View the IPCC Fourth Assessment Report
View November 17, 2007 UN release
View November 19, 2007 Spiegel Online article
View December 3, 2007 Reuters Factbox
On May 4, 2007, the Intergovernmental Panel on Climate Change (IPCC) released its third summary report for 2007. The IPCC Working Group III report, Climate Change 2007: Mitigation of Climate Change, is designed as a blueprint for governments to address climate change.
The Working Group III report reviews the latest science on costs and ways to curb greenhouse gas (GHG) emissions growth and contains a clear message: Delaying action on climate change is no longer an option and the longer we wait to act, the harder and more expensive the task will be in the future.
Download the May 2007 Working Group III Contribution to the IPCC Fourth Assessment Report, Climate Change 2007: Mitigation of Climate Change - Summary for Policymakers (PDF)
View a webcast of the May 4, 2007 IPCC press conference: Real Player or Windows Media Player
What is Needed
The May 2007 IPCC report asserts it is possible to halt global warming if the world's emissions start to decline before 2015. Further, it states that a 50%-85% reduction in GHG emissions from 2000 levels must take place by the middle of this century if average global temperature rise is to be kept below 2C, and 'major' impacts avoided. This means that the concentration of CO2 equivalents in the atmosphere must remain below about 450ppm (parts per million). Current atmospheric concentrations are believed to have passed 400 parts per million.
The IPCC also calls attention to the risks of delay. Global GHG emissions have increased by 70% percent since 1970 and if no action is taken, they could rise to nearly double current levels by 2030. For this reason, the IPCC has said that it is imperative for policy makers to discourage older technologies (e.g. coal-fired power plants).
Even the target level of a 2°C increase could mean that up to 2 billion people will face water shortages by 2050 and 20% to 30% of the world's species could be threatened with extinction, according to the IPCC.
The IPCC acknowledge it will take serious effort and cost to combat climate change, however it won't cost as much as many have been claiming. Most important, significant progress toward stabilizing and reducing emissions can be achieved using known technologies.

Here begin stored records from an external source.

-- ==== Sys2Proof/Machine/FaultRows.lean ====
section
/-! DEFINITION. Machine/FaultRows.lean: the commands of faults, fences and degraded operation (11). -/

namespace Sys2Proof.Machine

open Host

/-! ### Detections (R354 to R358) -/

/-- Sources of a Cairn that have a command of their own: the calibration slot, the missing cut report and Echo's verdict. -/
def ownCairnFlt (kind b : Nat) : Bool := b == 0 || b == 1 || (kind == 1 && b == 11)

/-- Sources of a hub page that no other command detects (R356; 07 R233; 08 R284; 09 R323; 10 R349; 13 R427; 14 R456). -/
def plainHubFlt (page b : Nat) : Bool :=
  [(0x00, 2), (0x12, 1), (0x12, 2), (0x13, 1), (0x13, 2), (0x0C, 3), (0x0C, 4), (0x03, 0), (0x03, 1), (0x04, 0), (0x04, 1), (0x05, 0),
    (0x05, 1), (0x06, 0), (0x06, 1), (0x08, 0), (0x08, 1), (0x08, 2), (0x0A, 0), (0x0B, 0), (0x0E, 0), (0x0E, 1), (0x0F, 0),
    (0x10, 1)].contains (page, b)

/-- Is a Cairn's source one of a memory, whose record names the word (R378)? -/
def memFlt (kind b : Nat) : Bool :=
  match kind with
  | 1 => b == 8 || b == 9 || b == 10 || b == 12 || b == 13
  | 2 => b == 8 || b == 9 || b == 10 || b == 12
  | 3 | 4 | 5 => decide (8 ≤ b) && decide (b ≤ 12)
  | 6 => b == 10 || b == 11
  | _ => false

/-- The LATENT source of the memory whose uncorrectable word this source reports (R354, R355). -/
def ucLatent (kind b : Nat) : Option Nat :=
  match kind, b with
  | 1, 9 => some 12 | 1, 10 => some 13 | 1, 12 => some 12 | 1, 13 => some 13
  | 2, 9 => some 10 | 2, 10 => some 10 | 2, 11 => some 12 | 2, 12 => some 12
  | 3, 9 => some 10 | 3, 10 => some 10 | 3, 11 => some 12 | 3, 12 => some 12
  | 4, 9 => some 11 | 4, 11 => some 11 | 4, 10 => some 12 | 4, 12 => some 12
  | 5, 9 => some 10 | 5, 10 => some 10 | 5, 11 => some 12 | 5, 12 => some 12
  | 6, 10 => some 11 | 6, 11 => some 11
  | _, _ => none

/-- The words of the 64-byte word at `a` of a space are uncorrectable from here on (R355). -/
def Cairn.markUc (c : Cairn) (sp a : Nat) : Cairn :=
  { c with ucWords := c.ucWords ++ ((List.range 16).map fun i => viewKey sp (a / 64 * 64 + 4 * i)).filter fun w => !c.ucWords.contains w }

/-- A Cairn's unit detects a fault: bits 16:0 of `detail2` go to the record, bits 27:24 name the space of the word. -/
def State.detectAt (s : State) (id b tenant ctx detail detail2 : Nat) : State :=
  let k := kindOf id
  let mem := memFlt k b
  let sp := bits detail2 24 4
  let s := if ucLatent k b != none && latentBit k sp == ucLatent k b then s.modC id fun c => c.markUc sp detail else s
  s.cairnFault id { fltBit b with
    tenant := tenant % 2 ^ 16, ctx := ctx % 2 ^ 20,
    detail := if mem then detail / 64 * 64 else 0, detail2 := if mem then detail2 % 2 ^ 17 else 0 }

/-- An uncorrectable word of a Spur's staging buffer (R356): the shadow capture of its unit is INCOMPLETE (08 R259). -/
def State.stageUc (s : State) (p ord : Nat) : State :=
  if !(s.staged p).contains ord then s
  else
    let s := s.setStaged p ((s.staged p).filter (· ≠ ord))
    let s := { s with cou := { s.cou with stateLost := s.cou.stateLost ++ [ord] } }
    let q := ordPage ord
    let s := s.addEntry (bareEntry ord q.1 0 7 q.2.2) none
    let s := match s.cou.cur with
      | some n => s.setSlot n { s.slot n with flags := setBit (s.slot n).flags 3 }
      | none => s
    s.captureTail

/-- A record of the CE ring (index below 4,096) or of FLT_HIST (4,096 on) reads DAMAGED (R356, R378). -/
def State.ringDamage (s : State) (k : Nat) : State :=
  let hurt := fun (r : Option FltRec) => r.map fun r => { r with info := { r.info with rflags := setBit r.info.rflags 4 } }
  if k < 4096 then { s with flt := { s.flt with ring := smSet none s.flt.ring k (hurt (smGet none s.flt.ring k)) } }
  else { s with flt := { s.flt with hist := smSet none s.flt.hist (k - 4096) (hurt (smGet none s.flt.hist (k - 4096))) } }

/-- Is a metadata byte the first of a header copy or of a copy of the reference record (08 R241)? -/
def copyAt (o : Nat) : Bool := o == 0 || o == 0x40 || [0, 1, 2, 3].any fun n => o == hdrOff n 0 || o == hdrOff n 1

/-- What a detection does beside its report; `detail` of CC_UC is the metadata byte of the copy it meets, if any.
A corrected program-memory word met by a master's read (`detail2` 1) counts in CE_CNT. -/
def State.detectEffect (s : State) (page b detail detail2 : Nat) : State :=
  match page, b with
  | 0x12, 2 => s.stageUc 0 detail
  | 0x13, 2 => s.stageUc 1 detail
  | 0x0C, 4 => s.ringDamage detail
  | 0x08, 1 => if copyAt detail && s.ccOn then s.copyUc detail else s
  | 0x08, 2 => if detail < 4 ∧ (s.slot detail).st ≠ 0 then s.slotBad detail else s
  | 0x10, 1 => s.verifyParity
  | 0x03, 0 | 0x04, 0 | 0x05, 0 | 0x06, 0 => if detail2 = 1 then s.satAdd (F.PRB_PM_STAT_CE_CNT (page - 3)) 1 else s
  | 0x03, 1 | 0x04, 1 | 0x05, 1 | 0x06, 1 =>
    let a := detail % 65536
    let s := if s.pmBad a then s else { s with prb := { s.prb with pmUc := s.prb.pmUc ++ [a] } }
    s.engStopRun (page - 3) stopPmUc
  | _, _ => s

/-- Is a hub page's source one of a memory (R356, R378; 07 R233; 08 R284; 09 R323; 10 R349; 13 R427; 14 R456)? -/
def hubMem (page b : Nat) : Bool :=
  [(0x12, 1), (0x12, 2), (0x13, 1), (0x13, 2), (0x0C, 3), (0x0C, 4), (0x03, 0), (0x03, 1), (0x04, 0), (0x04, 1), (0x05, 0), (0x05, 1),
    (0x06, 0), (0x06, 1), (0x08, 0), (0x08, 1), (0x0A, 0), (0x0B, 0), (0x0E, 0), (0x0E, 1)].contains (page, b)

/-- The byte of the memory that FAULT_DETECT's `detail` names, where it names one: a program-memory word, a record of the CE ring. -/
def hubWord (page detail : Nat) : Option Nat :=
  match page with
  | 0x03 | 0x04 | 0x05 | 0x06 => some (4 * (detail % 65536))
  | 0x0C => some (64 * detail)
  | 0x08 => some detail
  | _ => none

/-- A hub page's source detects a fault. -/
def State.detectHub (s : State) (page b detail detail2 : Nat) : State :=
  if !plainHubFlt page b then s
  else
    let s := if hubMem page b then s.hubMemFault page b (hubWord page detail) (bits detail2 16 1) else s.hubFault page b
    s.detectEffect page b detail detail2

/-- FAULT_DETECT (R357): a source of a Cairn page (`page` its Cairn ID) or of a hub page. A source that another command detects is
left to it. -/
def execFaultDetect (onCairn : Bool) (page bit tenant ctx detail detail2 : Nat) (s : State) : Out :=
  if onCairn then
    atUnit page s fun s => if ownCairnFlt (kindOf page) bit then s else s.detectAt page bit tenant ctx detail detail2
  else if pageThere page then onHub s fun s => s.detectHub page bit detail detail2
  else .fault .noSuchPart

/-- The end of a CE source's coalescing interval (R358). -/
def State.ceTimer (s : State) (id b : Nat) : State :=
  let c := s.cairn id
  match c.ceCoal.find? (fun q => q.bit == b) with
  | none => s
  | some q =>
    if s.clk < q.start + ceInterval then s
    else if q.count = 0 then s.setCairn id { c with ceCoal := c.ceCoal.filter fun r => r.bit != b }
    else
      let c := c.report id (s.leafVal id) { q.info with count := q.count }
      (s.setCairn id { c with ceCoal := c.ceCoal.map fun r => if r.bit = b then { r with start := s.clk, count := 0 } else r }).touch id

/-- CE_COALESCE_TIMER (R358). -/
def execCeCoalesceTimer (cairn bit : Nat) (s : State) : Out := atUnit cairn s fun s => s.ceTimer cairn bit

/-! ### Writes (R55, R360, R362, R364) -/

/-- A write of a master to a register of the common header: of a hub page, or of a Cairn through an aperture, with its answer. -/
def State.headerWrite (s : State) (m : Master) (addr v : Nat) : State :=
  if apAddr (addr % 2 ^ 20) then s.accessAns m addr true v else s.masterWrite m addr v

/-- FLT_FORCE (R360). -/
def execFltForce (m : Master) (addr : Nat) (val : Word) (s : State) : Out := onHub s fun s => s.headerWrite m addr val.toNat

/-- FLT_PAGE_ACK (02 R55). -/
def execFltPageAck (m : Master) (addr : Nat) (val : Word) (s : State) : Out := onHub s fun s => s.headerWrite m addr val.toNat

/-- FLT_ACK_UC (R364). -/
def execFltAckUc (m : Master) (val : Word) (s : State) : Out := writeRow m R.FLT_ACK val s

/-- FLT_ACK_CE (R364). -/
def execFltAckCe (m : Master) (val : Word) (s : State) : Out := writeRow m R.FLT_ACK val s

/-- CE_RD (R362). -/
def execCeRd (m : Master) (val : Word) (s : State) : Out := writeRow m R.FLT_CE_RD val s

/-! ### The signature monitor and HEARTBEAT (R369; 16 R498) -/

/-- SIG_MON_CHECK (R369): `seqr` 0 event arbiter to 5 port controller. -/
def execSigMonCheck (seqr : Nat) (ok : Bool) (s : State) : Out :=
  if seqr < 6 then onHub s fun s => if s.rdg.running then s.sigCheck seqr ok else s else .fault .noSuchPart

/-- SIG_MON_TIMEOUT (R369). -/
def execSigMonTimeout (seqr : Nat) (s : State) : Out :=
  if seqr < 6 then onHub s fun s => if s.heldSeq seqr || !s.rdg.running then s else s.sigTimeout seqr else .fault .noSuchPart

/-- HEARTBEAT_TOGGLE (R369): from the end of start-up on (16 R502). -/
def execHeartbeatToggle (s : State) : Out := onHub s fun s => if s.started then s.heartbeat else s

/-! ### Fences (R371 to R373) -/

/-- FENCE_CMD (R371). -/
def execFenceCmd (m : Master) (val : Word) (s : State) : Out := writeRow m R.FLT_FENCE_CMD val s

/-- FENCE_ORDER (R372). -/
def execFenceOrder (cairn : Nat) (s : State) : Out := atCairn cairn s fun s => s.fenceOrder cairn

/-- FENCE_DONE (R372): the port's drain, which took `drain` tk, completes. -/
def execFenceDone (cairn drain : Nat) (s : State) : Out := atCairn cairn s fun s => s.fenceDrained cairn drain

/-- FENCE_STUCK (R372). -/
def execFenceStuck (cairn : Nat) (s : State) : Out := atCairn cairn s fun s => s.fenceStuck cairn

/-- UNFENCE (R373). -/
def execUnfence (m : Master) (val : Word) (s : State) : Out := writeRow m R.FLT_UNFENCE val s

end Sys2Proof.Machine
end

The IPCC assessment offers a range of emissions scenarios with associated projected rises in temperature. Under the most stringent scenario, where GHG concentrations are capped at 445 ppm, the experts project an economic loss of under 3% percent of global gross domestic product (GDP) by 2030, that is, spread over 23 years. In other words, limiting the rise in temperatures to within 2C would cost only 0.12% of annual GDP. As well, some measures and mechanisms to combat climate change (see below) may provide economic boosts.
Action. . .
The IPCC Working Group III May 2007 report examines a range of policies shown to be effective for emissions reductions and looks at costs and benefits implementing various policies and instruments.
It cautions major investments in new low or no-emissions energy sources will be required in the coming century. The IPCC also emphasizes the problem can and must be addressed now with existing technical tools. The report also stresses that average citizens can make valuable contributions by adopting lifestyle changes.
IPCC chairman, climatologist Dr. Rajendra Pachauri observed economic incentives are needed to drive any technological transformation. "Technology alone will not be enough and in any case, technology has a clear connection with government policy... Incentives... must come from taxes or a carbon price."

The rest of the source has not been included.